STEP 4: Thread 2 Pops B
========================
Thread 2: CAS(head, B, C) succeeds
Stack: head --> [C|next:null]
[B] is now freed!
STEP 5: Thread 2 Pushes X (Memory Reuse!)
========================
Thread 2: new Node X allocated at SAME ADDRESS as A was!
Stack: head --> [X|next:C] --> [C|next:null]
^
|
Same address as A!
STEP 6: Thread 1 Resumes - DISASTER!
========================
Thread 1: still holds old_head=A (now X), next=B (FREED!)
Thread 1 does: CAS(head, A, B)
CAS(head, X, B) <-- X happens to equal A's address!
CAS SUCCEEDS because head still "equals" A (same address)!

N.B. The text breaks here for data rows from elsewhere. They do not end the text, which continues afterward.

-- ==== Sys2Proof/Certificates/Slice0/Obligations.lean ====
section
/-! DEFINITION. The statements about the model, each a `def Obligations.<Name> : Prop`. -/

open Sys2Proof Sys2Proof.Machine

/-! ### Encoding and the step -/

/-- 10 R203, R217 and the encoding tables of each row: the decoder reads back every well-formed instruction from the word that
the encoder gives it, on the side that the instruction stands on, with every operand at every value that its encoding admits;
and what it reads from a word is well formed and has that word and that side. QCFG_UNBIND is QCFG_BIND with DIR 2 at run
time (14 Table 14.13), so its word reads as QCFG_BIND (log 35). -/
def Obligations.DecodeEncode : Prop :=
  ∀ (pos : Nat) (i : Instr),
    (i.wf pos = true → (∀ f, i ≠ .qcfgUnbind f) → ∃ w, encode i = some w ∧ decode pos i.side w = .ok i) ∧
    (∀ f, i = .qcfgUnbind f → i.wf pos = true → ∃ w, encode i = some w ∧ decode pos i.side w = .ok (.qcfgBind f)) ∧
    ∀ side w, decode pos side w = .ok i → encode i = some w ∧ i.wf pos = true ∧ side = i.side

/-- Words written out from the encodings of 10, 13 and 16 decode to the instructions that the manual writes beside them. -/
def Obligations.DecodedWords : Prop :=
  let g := fun (k : Fin 8) => ({ neg := false, k := k } : Guard)
  let m : MemOp := { a := .s 6, b := none, sc := 0, disp := 0 }
  let st : StF := { sh := false, g := g 0, w := .d, z := false, sat := false, raw := false, rel := some .sys, d := .s 7, m := m }
  decode 0 false 0x28000E0E0E00000000000000 = .ok (.nop { g := g 0, exec := false }) ∧
  decode 2 false 0x28402E0E0E00000000000000 = .ok (.br { g := g 2, ofs := 0, tslot := 0 }) ∧
  decode 2 false 0x2040061A2E00000000000002 = .ok (.cmpi { g := g 0, cond := .eq, w := .w64, d := 1, a := .loop .lc0, imm := 2 }) ∧
  decode 4 false 0x30410E0E0E0000000050001A = .ok (.loopi { g := g 0, lvl := true, count := 5, lofs := 3, eslot := 2 }) ∧
  decode 0 false 0x38003E0E0E00000000000012 = .ok (.trapI { g := g 3, imm := 0x12 }) ∧
  decode 0 false 0x10C000808D80000000000000 = .ok (.adda { sh := false, g := g 0, d := .s 8, a := .s 8, b := .src (.imm 0x18) }) ∧
  decode 1 false 0xA00000203050000600000000 = .ok (.cpy { sh := false, g := g 0, d := 2, a := 3, b := 5, c := some 6 }) ∧
  decode 4 false 0xA0800E004E00000600000000 = .ok (.replay { sh := false, g := g 0, a := 4, c := some 6 }) ∧
  decode 2 false 0x804C00706E0000E0A0000000 = .ok (.st st) ∧
  decode 0 false 0xB8080E0E0E00000000000000 = .ok (.fjoin { g := g 0, fold := 2 }) ∧
  decode 1 false 0xB888000E0E00000000000000 = .ok (.fmemb { g := g 0, d := .s 0, fold := 2, sel := 0 }) ∧
  decode 3 false 0xB8C80E061E00000000000008 = .ok (.cbrAll { g := g 0, ht := false, k := 1, fold := 2, ofs := 1, tslot := 0 })

/-- 10 R205 to R207, R217: a slot turn of a live strand that may issue, whose line its fetch delivers with its parity, its
target bit where the fetch needs one and its page scanned, runs the instruction that the 96 bits of the slot at the program
counter decode to, in the state where the strand stands in a bank; an access-side slot that names a register which an entry of
the sequencer has yet to write waits instead (10 R207), and so does one that names the result of an atomic which its
speculative path holds (02 R79; the model's choice, log 45). A slot whose SIDE bit is not that of its opcode runs as encoded, and
one that decodes to nothing runs as NOP (10 R217). Where no word that the slot uses disagrees with its check code the
instruction runs as it stands; else it is first checked (26 R472, R473, R475; log 10). -/
def Obligations.StepRunsSlot : Prop :=
  ∀ (s : State) (c k : Nat) (x : Strand) (l : Leaf) (line : List Byte) (i : Instr),
    let u := s.advance s.turn.dt
    let n := pcSlot x.pc
    let w := slotBits line n
    let v := toBank u c k { x with place := .bank, needTgt := false }
    let after : Out → Out := fun o => match o with
      | .next t => .next t.nextTurn
      | .fault f => .fault f
      | .refused r => .refused r
    s.turn.agent = .slot c k → u.strand c k = some x → cannotIssue (u.core c) k x = false → awaits x = false →
    commits (u.core c) k x = false → watchdogDue x = false → drains x = false → fetchLine u c x x.pc = .ok (l, line) → pcShapeOk x.pc = true →
    parityOk line n = true → (x.needTgt = true → tgtBit line n = true) → scanOk l = true →
    (decode n (sideBit line n) w = .ok i ∨
     (decode n (sideBit line n) w = .error .side ∧ decode n (!sideBit line n) w = .ok i) ∨
     ((∃ e, e ≠ .side ∧ decode n (sideBit line n) w = .error e) ∧
      i = .nop { g := { neg := false, k := 0 }, exec := sideBit line n })) →
    let held := heldWaits (u.core c).spec k (Slot.unpack w) i
    (spaceOf x.pc ≠ 0xC0 → line = readBytes u (l.pa (pcLine x.pc)) 64) ∧
    ((i.side = true ∨ slotWaits x (Slot.unpack w) i = false) → held = false →
      step s = after (checkedSlot exec v c k x line i) ∧
      (x.checks.lost (slotReads x i) = false → x.checks.corrects (slotReads x i) = ([], [], []) → slotCheck v c k x line n i = none →
        step s = after (exec i v))) ∧
    ((i.side = false ∧ slotWaits x (Slot.unpack w) i = true) ∨ held = true →
      ∃ t, step s = .next t ∧ (∀ q, t.byte q = s.byte q) ∧
        t.strand c k = some { x with place := .bank, needTgt := false, wait := waitOn u.now .sequencer [] x.wait })

/-- 09 R179, R190: a slot turn whose fetch meets a cause takes it as class T at the slot, with the program counter as EVA; the
strand watchdog's trap, which stands before the slot, is class N (09 R198). A turn of an entry runs the instruction at the
head of the strand's sequencer with its operands captured (10 R207), or takes SHADOW_CHECK_FAIL, class V, where a tagged operand,
a register or a queue slot, has a syndrome (26 R473); a turn of an event runs the event, and one that names an instruction of the slots as an event does
nothing. A turn of a strand that may not issue changes nothing but the time. An upset makes a word disagree with its check code
(26 R472). That each step is one such turn, chosen freely, is the model's choice (logs 1 and 10). -/
def Obligations.StepRunsOthers : Prop :=
  ∀ (s : State),
    let u := s.advance s.turn.dt
    let after : Out → Out := fun o => match o with
      | .next t => .next t.nextTurn
      | .fault f => .fault f
      | .refused r => .refused r
    (∀ c k x, s.turn.agent = .slot c k → u.strand c k = some x →
      (cannotIssue (u.core c) k x = true ∨ awaits x = true → step s = .next u.nextTurn) ∧
      (cannotIssue (u.core c) k x = false → awaits x = false → commits (u.core c) k x = false →
        (watchdogDue x = true → step s = .next (State.nextTurn
          (raise (toBank u c k { x with place := .bank, wdPending := false }) c k .n { code := cWatchdog, eva := 0 } x.pc 0))) ∧
        (watchdogDue x = false → drains x = false → ∀ e, fetchSlot u c x = .error e → step s = .next (State.nextTurn
          (raise (countFetch (toBank u c k { x with place := .bank }) c x x.pc e) c k .t { code := e, eva := x.pc } x.pc 0))))) ∧
    (∀ c k x e, s.turn.agent = .execute c k → u.strand c k = some x → (u.core c).halt = .none → parkDue (u.core c) = false →
      x.pending = none → x.place = .bank → gangStarted u c k = false → (u.core c).spec = none → seqHead x.seq = some e →
      let r : Reads := { readsOf x e.k e.i with s := [], k := [] }
      x.checks.lost r = false → x.checks.corrects r = ([], [], []) →
      step s = if entryFails x e || entryUseFails u c k e then .next (State.nextTurn (raise u c k .v { code := cShadow, eva := 0 } x.pc e.pc))
        else after (exec e.i (captureOperands u c k x e))) ∧
    (∀ c k x w two, s.turn.agent = .flip c k w two → u.strand c k = some x →
      ∃ t, step s = .next t ∧ ((two = true → fatalFlip w u c = false) → t.strand c k = some (match w with
        | .s i => { x with checks := { x.checks with twoS := setBit x.checks.twoS i.val (two || bit x.checks.synS i.val)
                                                     synS := setBit x.checks.synS i.val true } }
        | .v i => { x with checks := { x.checks with twoV := setBit x.checks.twoV i.val (two || bit x.checks.synV i.val)
                                                     synV := setBit x.checks.synV i.val true } }
        | .k i => if i = 0 then x else
            { x with checks := { x.checks with twoK := setBit x.checks.twoK i.val (two || bit x.checks.synK i.val)
                                               synK := setBit x.checks.synK i.val true } }
        | _ => x) ∧ (∀ q, t.byte q = s.byte q) ∧
        (∀ pa, w = .slot pa → fatalFlip w u c = false → smGet none (t.core c).slotTags pa = some true))) ∧
    (∀ i, s.turn.agent = .event i → step s = after (if encode i = none then exec i u else .next u))

/-- The values that the manual gives a core, a cluster, a package and a die for reset: SEED 1 (05 R130), FCTL and FSTAT zero
(12 R258), no routine, mailbox or queue bound (02 R67; 15 R337; 14 R294), engine sequence counters zero (15 R327), the
microprogram FMA(A, W, S) (20 R411), no ladder (20 R417), the attention defaults (20 R421), an unconfigured tile queue
(02 R84), access tables clear but for partition 63 (07 R156), the Lea's local counter 1 (17 R375), the boot measurement zero
(28 R494), 700 W of host cap and 400 W of boiling limit (28 R498). Memory stands in its canonical form, with nothing listed;
what such a byte reads as is the model's choice (log 4). -/
def Obligations.ResetState : Prop :=
  let s := State.reset
  Memory.wf s.mem ∧ s.mem = [] ∧
  (∀ c, (s.core c).seed = 1 ∧ (s.core c).fctl = 0 ∧ (s.core c).fstat = 0 ∧ (∀ k, s.strand c k = none) ∧
    (∀ j, smGet Routine.reset (s.core c).routines j = Routine.reset) ∧ Routine.reset.handler = 0 ∧
    (∀ j, (smGet Mailbox.reset (s.core c).mailboxes j).bind = .none) ∧ (∀ q : Fin 16, ((s.core c).queues.get q).bound = false) ∧
    (∀ e : Fin 4, (s.core c).engSeq.get e = 0) ∧ (s.core c).microActive.kc = 0 ∧ (s.core c).microActive.p = 1 ∧
    (s.core c).microActive.mw.get 0 = 0xA500 ∧ (s.core c).ladder.configured = false ∧
    (s.core c).attn = { dh := .d128, inp := .fp16, out := .fp32, scale := 0x3F800000 }) ∧
  (∀ cl, (s.cluster cl).tq.configured = false) ∧
  (∀ t id, s.rights t id = if id.part = 63 then 0xF else 0) ∧
  (∀ p, (s.pkg p).lea.localNext = 1 ∧ (s.pkg p).bm = List.replicate 64 0) ∧
  ∀ d, (s.die d).hostCap = 700 ∧ (s.die d).boil = 400
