-- ==== Sys2Proof/Tests/Slice0.lean ====
section
/-! SUPPORT. Tests: words written out from the manual's encodings, ill-formed terms, small single steps, and for each statement
that has hypotheses a state and operands that meet them. -/

set_option maxRecDepth 100000
set_option Elab.async false

namespace Sys2Proof.Tests

open Sys2Proof.Machine

/-! ### Small states -/

/-- The true guard. -/
def g0 : Guard := { neg := false, k := 0 }
/-- A guard that a fresh strand does not meet. -/
def gF : Guard := { neg := false, k := 1 }
/-- A cached page `n`, mapped to physical page `n`: readable and writable data, or code that was scanned. -/
def page (n : Nat) (code : Bool) : TcEntry :=
  { part := 63, va := BitVec.ofNat 72 (n * 65536), big := false
    lo := BitVec.ofNat 64 (0xC000000000000000 + n * 65536 + if code then 0xB400 else 0xD000), hi := 0, passed := true }
/-- Core 0 of partition 63, all of whose rights are set at reset, with one strand and three cached pages. -/
def coreOf (x : Strand) : Core :=
  { Core.reset with part := 63, assigned := true, tc := [page 0 true, page 1 false, page 2 false], strands := [(0, some x)] }
/-- A state in which a slot, or the head entry, of strand 0 of core 0 acts. -/
def stateOf (co : Core) (exec : Bool) : State :=
  { State.reset with
    cores := [(0, co)], turn := { agent := if exec then .execute 0 0 else .slot 0 0, dt := 0, useCache := true, free := 0, upset := false } }
def slotState (x : Strand) : State := stateOf (coreOf x) false
/-- An entry with the registers of `x`. -/
def entryOf (x : Strand) (i : Instr) : SeqItem :=
  .one { pc := 1, i := i, s := x.s, k := x.k, shadowed := false, badS := 0, badK := 0, num := 0, taken := [] }
def entryState (x : Strand) (i : Instr) : State := stateOf (coreOf { x with seq := [entryOf x i] }) true
/-- The strand that acts. -/
def act (s : State) : Actor := s.actor.getD default
def setS (x : Strand) (i : Fin 16) (v : Word) : Strand := { x with s := x.s.set i v }

theorem atSlotOf {s : State} (h : (s.actor.any (fun a => !a.exec)) = true) : AtSlot s (act s) := by
  unfold AtSlot act
  cases ha : s.actor with
  | none => simp [ha] at h
  | some a => simpa [ha] using h
theorem runsOf {s : State} {g : Guard} (h : (s.actor.any (fun a => !a.exec && a.guard g && !a.x.ss)) = true) :
    Runs s (act s) g := by
  unfold Runs AtSlot act
  cases ha : s.actor with
  | none => simp [ha] at h
  | some a => simpa [ha, and_assoc] using h
theorem atEntryOf {s : State} (h : (s.actor.any (fun a => a.exec)) = true) : AtEntry s (act s) := by
  unfold AtEntry act
  cases ha : s.actor with
  | none => simp [ha] at h
  | some a => simpa [ha] using h

/-- A check of `AtHome` and of `Readable` that evaluates, for accesses without a pair. -/
def homeB (s : State) (a : Actor) (x : Access) : Bool :=
  x.isLocal a.core && (s.deniedAt (a.ident s) x).isNone && (siteOf x.pa x.geom2).isMemory && !heldBySubByte s a.core x &&
    (!x.writes || !nearKept s a.core a.k)
def readB (s : State) (a : Actor) (x : Access) : Bool :=
  homeB s a x && (s.poisoned x.pa x.bytes).isNone && (match x.op with
    | .load _ (some _) => false
    | _ => true)
theorem homeOf {s : State} {a : Actor} {x : Access} (h : homeB s a x = true) : AtHome s a x := by
  simp only [homeB, Bool.and_eq_true, Bool.or_eq_true, Bool.not_eq_true', Option.isNone_iff_eq_none] at h
  exact ⟨h.1.1.1.1, h.1.1.1.2, h.1.1.2, h.1.2, fun w => h.2.resolve_left (by simp [w])⟩
theorem readOf {s : State} {a : Actor} {x : Access} (h : readB s a x = true) : Readable s a x := by
  simp only [readB, Bool.and_eq_true, Option.isNone_iff_eq_none] at h
  refine ⟨homeOf h.1.1, h.1.2, ?_⟩
  intro n q m e
  rw [e] at h
  simp at h
theorem homesOf {s : State} {a : Actor} {xs : List Access} (h : xs.all (homeB s a) = true) : ∀ x ∈ xs, AtHome s a x :=
  fun x hx => homeOf (List.all_eq_true.1 h x hx)
theorem readsOf {s : State} {a : Actor} {xs : List Access} (h : xs.all (readB s a) = true) : ∀ x ∈ xs, Readable s a x :=
  fun x hx => readOf (List.all_eq_true.1 h x hx)

/-! ### Witnesses: rows 0x00 to 0x07 -/

/-- `s1` the greatest 64-bit number, `s2` one, `s3` the least, `s4` minus one, `s6` a code address, `s14` a stack. -/
def sx : Strand :=
  setS (setS (setS (setS (setS (setS freshStrand 1 0x7FFFFFFFFFFFFFFF) 2 1) 3 0x8000000000000000) 4 0xFFFFFFFFFFFFFFFF) 6 0x40) 14
    0x10100
def sw : State := slotState sx
def eioState : State := stateOf { coreOf sx with fctl := 0x80 } false
def alu (sat z : Bool) (a b : Fin 16) : Alu3 := { sh := false, g := g0, w := .w64, z := z, sat := sat, d := .s 5, a := .s a, b := .s b }
/-- The operand that a clause reads as a signed 64-bit number. -/
def opS (s : State) (i : Fin 16) : Int := intOf true 64 (pat 64 ((act s).opnd (.s i)))
theorem runs_sw : Runs sw (act sw) g0 := runsOf (by decide +kernel)
theorem runs_eio : Runs eioState (act eioState) g0 := runsOf (by decide +kernel)

theorem witness_IntegerArithmetic :
    (Runs sw (act sw) (alu false false 1 2).g ∧ 2 ^ 63 ≤ opS sw 1 + opS sw 2 ∧ bit (sw.core (act sw).core).fctl 7 = false) ∧
    (Runs eioState (act eioState) (alu true false 1 2).g ∧ 2 ^ 63 ≤ opS eioState 1 + opS eioState 2 ∧
      (alu true false 1 2).sat = true) ∧
    (Runs eioState (act eioState) (alu false false 1 2).g ∧ bit (eioState.core (act eioState).core).fctl 7 = true ∧
      2 ^ 63 ≤ opS eioState 1 + opS eioState 2 ∧ opS eioState 3 - opS eioState 2 < -(2 ^ 63) ∧
      2 ^ 63 ≤ opS eioState 3 * opS eioState 4) :=
  ⟨⟨runs_sw, by decide +kernel, by decide +kernel⟩, ⟨runs_eio, by decide +kernel, rfl⟩, runs_eio, by decide +kernel, by decide +kernel, by decide +kernel, by decide +kernel⟩

/-- A zero divisor (s0), the least number over minus one, and an ordinary quotient. -/
theorem witness_IntegerDivision :
    Runs sw (act sw) (alu true false 1 0).g ∧ Runs eioState (act eioState) g0 ∧ opS sw 0 = 0 ∧
    (opS sw 3 = -(2 ^ 63) ∧ opS sw 4 = -1) ∧ opS sw 2 ≠ 0 := ⟨runs_sw, runs_eio, by decide +kernel, by decide +kernel, by decide +kernel⟩

/-- Fields of one bit and of all 64. -/
def bfx (pos : BitVec 6) (len : BitVec 7) : BitField := { sh := false, g := g0, z := false, d := .s 5, a := .s 1, pos := pos, len := len }
theorem witness_BitOperations :
    Runs sw (act sw) (alu false true 1 2).g ∧
    (1 ≤ (bfx 63 1).len.toNat ∧ (bfx 63 1).pos.toNat + (bfx 63 1).len.toNat ≤ 64) ∧
    (1 ≤ (bfx 0 64).len.toNat ∧ (bfx 0 64).pos.toNat + (bfx 0 64).len.toNat ≤ 64) := ⟨runs_sw, by decide +kernel, by decide +kernel⟩

theorem witness_ScalarMoves : Runs sw (act sw) (alu false false 1 2).g ∧ Runs sw (act sw) g0 := ⟨runs_sw, runs_sw⟩

/-- s1 has a bit wrong: tagged, single or double; or its residue is wrong. -/
def badX (tag two : Bool) : Strand :=
  { sx with checks := { sx.checks with synS := 2, tagS := if tag then 2 else 0, twoS := if two then 2 else 0 } }
def offX : Strand := { sx with checks := { sx.checks with res := sx.checks.res.set 1 (residueOf sx.s[1] + 1) } }
/-- The checks that an add of s1, and a store to the address in s1, meet in SHADOW mode and in RESIDUE mode. -/
def addS1 : Instr := .add { alu false false 1 1 with b := .imm 1 }
def ldS1 : Instr := .ld { sh := false, g := g0, w := .d, z := false, raw := false, acq := none, d := .s 3, m := { a := .s 1, b := none, sc := 0, disp := 0 } }
def residueState (x : Strand) : State := stateOf { coreOf x with fctl := 0x200 } false
theorem witness_GuardsAndShadows :
    (Instr.wf 0 (.add { alu false false 1 2 with g := gF }) = true ∧ (Instr.add { alu false false 1 2 with g := gF }).side = false ∧
      AtSlot sw (act sw) ∧ (act sw).guard (Instr.add { alu false false 1 2 with g := gF }).guard = false ∧ (act sw).x.ss = false) ∧
    (Runs sw (act sw) g0 ∧ { alu false false 1 2 with sh := true }.sh = true) ∧
    (scalarReads sx addS1 = [1] ∧ predicateReads addS1 = [] ∧ vectorReads addS1 = [] ∧ addS1.side = false ∧
      (bit (kVal sx.k addS1.guard.k) 0 != addS1.guard.neg) = true ∧ privilegedStop sx addS1 = false ∧
      (badX true false).checks.lost (slotReads (badX true false) addS1) = false ∧
      (badX true false).checks.corrects (slotReads (badX true false) addS1) = ([], [], []) ∧
      (badX false false).checks.synK = 0 ∧ slotCheck (slotState (badX false false)) 0 0 (badX false false) [] 0 addS1 = none) ∧
    ((residueReads ldS1).contains 1 = true ∧ (offX.checks.res.get 1).toNat ≠ (offX.s.get 1).toNat % 15 ∧
      offX.checks.shadowFails (Machine.readsOf offX offX.k ldS1) = false ∧ bit ((residueState offX).core 0).fctl 9 = true ∧
      offX.checks.lost (slotReads offX ldS1) = false ∧ offX.checks.corrects (slotReads offX ldS1) = ([], [], [])) := by
  refine ⟨⟨by decide +kernel, by decide +kernel, atSlotOf (by decide +kernel), by decide +kernel, by decide +kernel⟩,
    ⟨runs_sw, rfl⟩, ⟨?_, ?_, ?_, ?_, ?_, ?_, ?_, ?_, ?_, ?_⟩, ?_, ?_, ?_, ?_, ?_, ?_⟩ <;> decide +kernel
/-- 26 R472, R473, R475 and 09 R200: the outcomes of a check. -/
theorem test_checks :
    slotCheck (slotState (badX true false)) 0 0 (badX true false) [] 0 addS1 = some cShadow ∧
    slotCheck (residueState offX) 0 0 offX [] 0 ldS1 = some cResidue ∧ slotCheck (slotState offX) 0 0 offX [] 0 ldS1 = none ∧
    (match checkedSlot exec (slotState (badX false true)) 0 0 (badX false true) [] addS1 with
      | .next t => (t.strand 0 0).isNone
      | _ => false) = true := by
  refine ⟨?_, ?_, ?_, ?_⟩ <;> decide +kernel

/-- Both levels end at the slot: level 1 begins later, at its last count, and level 0 goes round. -/
def loopStrand : Strand :=
  { sx with l0 := { lb := 0, le := 0x44, lc := 2, busy := true }, l1 := { lb := 0x40, le := 0x44, lc := 1, busy := true } }
def countState : State := slotState (setS sx 2 5)
theorem witness_HardwareLoops :
    (loopStrand.l0.busy = true ∧ loopStrand.l0.le = 0x44 ∧ loopStrand.l1.busy = true ∧ loopStrand.l1.le = 0x44 ∧
      loopStrand.l0.lb.toNat < loopStrand.l1.lb.toNat ∧ loopStrand.l1.lc.toNat ≤ 1 ∧ 1 < loopStrand.l0.lc.toNat) ∧
    (¬ (sx.l0.busy = true ∧ sx.l0.le = 0x44)) ∧
    (Runs sw (act sw) g0 ∧ (act sw).x.l0.busy = false ∧ checkStatic sw (act sw) 0x40 = .ok ()) ∧
    (Runs (slotState loopStrand) (act (slotState loopStrand)) g0 ∧ (act (slotState loopStrand)).x.l1.busy = true) :=
  ⟨by decide +kernel, by decide +kernel, ⟨runs_sw, by decide +kernel, by decide +kernel⟩, runsOf (by decide +kernel), by decide +kernel⟩
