-- ==== Sys2Proof/Machine/Bits.lean ====
section
/-! DEFINITION. The pure bit primitives of spec/00_scope.md R9. -/

namespace Sys2Proof.Machine

/-- `rev8` (R9): the byte whose bit `i` is bit `7 - i` of `b`. -/
def rev8 (b : Byte) : Byte :=
  b.extractLsb' 0 1 ++ b.extractLsb' 1 1 ++ b.extractLsb' 2 1 ++ b.extractLsb' 3 1 ++
    b.extractLsb' 4 1 ++ b.extractLsb' 5 1 ++ b.extractLsb' 6 1 ++ b.extractLsb' 7 1

/-- How many of the bits below `n` are set. -/
def popcountBelow (v : Word) : Nat → Nat
  | 0 => 0
  | n + 1 => popcountBelow v n + (v.getLsbD n).toNat

/-- `popcount` (R9): the number of set bits of a 16-bit word. -/
def popcount (v : Word) : Nat := popcountBelow v 16

/-- A byte holding one bit: 0x00 or 0x01. -/
def bitByte (b : Bool) : Byte := if b then 0x01 else 0x00

end Sys2Proof.Machine
end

Stack: head --> [B|...] --> ???
CORRUPTION:
- head now points to freed memory B!
- Node X is lost!
- Undefined behavior ensues
Hazard Pointer Solution - Visual
STEP 1: Thread 1 Begins Pop (WITH HAZARD POINTER)
========================
Thread 1:
1. Load head -> A
2. PUBLISH hazard_pointer[thread_1] = A <-- PROTECTION!
3. Verify head still == A (double-check)
4. Read A->next = B
5. Attempt CAS
Hazard Array: [T0: null] [T1: A] [T2: null] [T3: null]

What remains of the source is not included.